(The data)
-- ==== Sys2Proof/Certificates/Slice0/Obligations.lean ====
section
/-! DEFINITION. The statements for the provers. Three operations of the model stand in many of them, each written out
in one: `State.settle`, what follows an event at once (SettleIsItsSixReactions, SettleLeavesTheseBlocks);
`State.setRecords`, a change of the journal with its water marks (WaterMarksFollowTheJournal); `Lnc.fallen`, the link
after an entry to DOWN (TrainingTimersExpire). -/

open Sys2Proof Sys2Proof.Machine

/-! ### The queue and the step -/

/-- A step runs the command at the front of the queue on the state with the queue's rest. On an empty queue it is one
microsecond of the timebase, and nothing while RESET is asserted (DESIGN CHOICE, assumption log 2). -/
def Obligations.StepRunsTheFrontCommandOrTicks : Prop :=
  (∀ (c : Instr) (s : State), step { s with pending := c :: s.pending } = exec c s) ∧
  (∀ s : State, s.pending = [] → step s = .next { s with now := if s.inReset then s.now else s.now + 1 })

/-- Every command answers a next state in every state, and leaves the rest of the queue alone. That no command stops
the machine is DEDUCED (assumption log 22), and so is that a command whose event cannot happen changes nothing
(assumption log 1). -/
def Obligations.EveryCommandAnswersNext : Prop :=
  ∀ (c : Instr) (s : State), ∃ t : State, exec c s = .next t ∧ t.pending = s.pending

/-! ### RESET -/

/-- The state after RESET has the values the rules give (R1, R17, R35, R37, R62, R77, R80, R94, R109, R126, R141,
R152, R153, R168, R176, R177, R179), and keeps every law of Safety. -/
def Obligations.ResetValues : Prop :=
  let s := State.reset
  (s.upi.intake = [] ∧ s.upi.inFlight = [] ∧ s.upi.stall = none ∧ s.upi.responses = []) ∧
  (∀ r : RegionIx, (s.region r).state = .disabled ∧ (s.region r).captured = 0 ∧ (s.region r).strays = 0 ∧
    (s.region r).applied = 0 ∧
    (s.region r).fields = ⟨0, 1, .source, .async, 0, .stall, 1000, .fail, .pass, false⟩) ∧
  (s.dnp.outstanding = [] ∧ s.dnp.rotation = .swp) ∧
  (s.jnl.records = [] ∧ s.jnl.nextSeq = 0 ∧ s.jnl.latch = false ∧ s.jnl.highMark = 75 ∧ s.jnl.lowMark = 50 ∧
    s.jnl.reserveDesc = 128 ∧ s.jnl.reserveBytes = 16384) ∧
  (s.hld.holds = [] ∧ s.swp.queue = [] ∧ s.swp.engine = .idle ∧ s.ftx.pendingNak = none ∧ s.ftx.frame = none) ∧
  (s.lnc.link = .disabled ∧ s.lnc.lastCause = none ∧ s.lnc.fresh = true ∧ s.lnc.unconfirmed = false ∧
    s.lnc.peerWindow = none ∧ s.lnc.params = ⟨.primary, 64, 20, 100, 500, 4, 512, 200, 20, 5⟩) ∧
  (s.frx.expected = 0 ∧ s.frx.rx = none ∧ s.frx.lastNak = none) ∧
  (s.apl.applied = 0 ∧ s.apl.queue = [] ∧ s.apl.issue = 0 ∧ s.apl.inFlight = []) ∧
  (s.mgp.response = ⟨.noneYet, []⟩ ∧ s.mgp.ekInt = false ∧
    ∀ k : Fin 16, s.mgp.events[k] = ⟨false, 0⟩ ∧ s.mgp.divergedMask[k] = false ∧ s.mgp.enableMask[k] = false ∧
      s.mgp.counters[k] = 0) ∧
  s.now = 0 ∧
  (s.jnl.ordered = true ∧ s.jnl.withinLimits = true ∧ s.sentLaw = true ∧ s.jnl.sendCountsWithin = true ∧
    s.recordsFormed = true ∧ s.rgt.sound = true ∧ s.settingsInRange = true ∧ s.sweepLaw = true ∧
    s.dnp.outstandingLaw = true ∧ s.tagLaw = true ∧ s.hld.waitingLaw = true ∧ s.applyLaw = true ∧ s.lineLaw = true ∧
    s.turnLaw = true ∧ s.stallLaw = true)

/-- RESET returns every block to its state after RESET whatever the state was; only what the part does not own
stays: the requests the bus presents, the level of HB_RST and the peer's frame on the line (assumption log 5, 7).
While it is asserted no command moves the part: only the levels of the lines around it follow (R35, R167; assumption
log 6). Its release starts the timebase at 0 and changes no other block; a release without RESET changes nothing
(DEDUCED, assumption log 1). -/
def Obligations.ResetFromItsAssertionToItsRelease : Prop :=
  (∀ s : State, exec .reset s = .next
    { State.reset with
      upi := { State.reset.upi with presented := s.upi.presented, hostReset := s.upi.hostReset }
      lnc := { State.reset.lnc with lineBusy := s.lnc.lineBusy, lineMet := s.lnc.lineMet }
      inReset := true
      pending := s.pending }) ∧
  (∀ (c : Instr) (s : State), s.inReset = true → c ≠ .reset → c ≠ .resetRelease →
    exec c s = .next
      (match c with
      | .upstreamRequest r => { s with upi := { s.upi with presented := s.upi.presented ++ [r] } }
      | .hostBusReset => { s with upi := { s.upi with hostReset := true } }
      | .hostBusResetRelease => { s with upi := { s.upi with hostReset := false } }
      | .frameMarkDetected => { s with lnc := { s.lnc with lineBusy := true, lineMet := false } }
      | .frameEnd _ => { s with lnc := { s.lnc with lineBusy := false, lineMet := false } }
      | _ => s)) ∧
  (∀ s : State, s.inReset = true → exec .resetRelease s = .next { s with inReset := false, now := 0 }.settle) ∧
  (∀ s : State, s.inReset = false → exec .resetRelease s = .next s)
(End The data)
■ Required action: Reading through the records above, report each line in which the string "lineBusy" is found.

■ Exercise response:
      lnc := { State.reset.lnc with lineBusy := s.lnc.lineBusy, lineMet := s.lnc.lineMet }
      | .frameMarkDetected => { s with lnc := { s.lnc with lineBusy := true, lineMet := false } }
      | .frameEnd _ => { s with lnc := { s.lnc with lineBusy := false, lineMet := false } }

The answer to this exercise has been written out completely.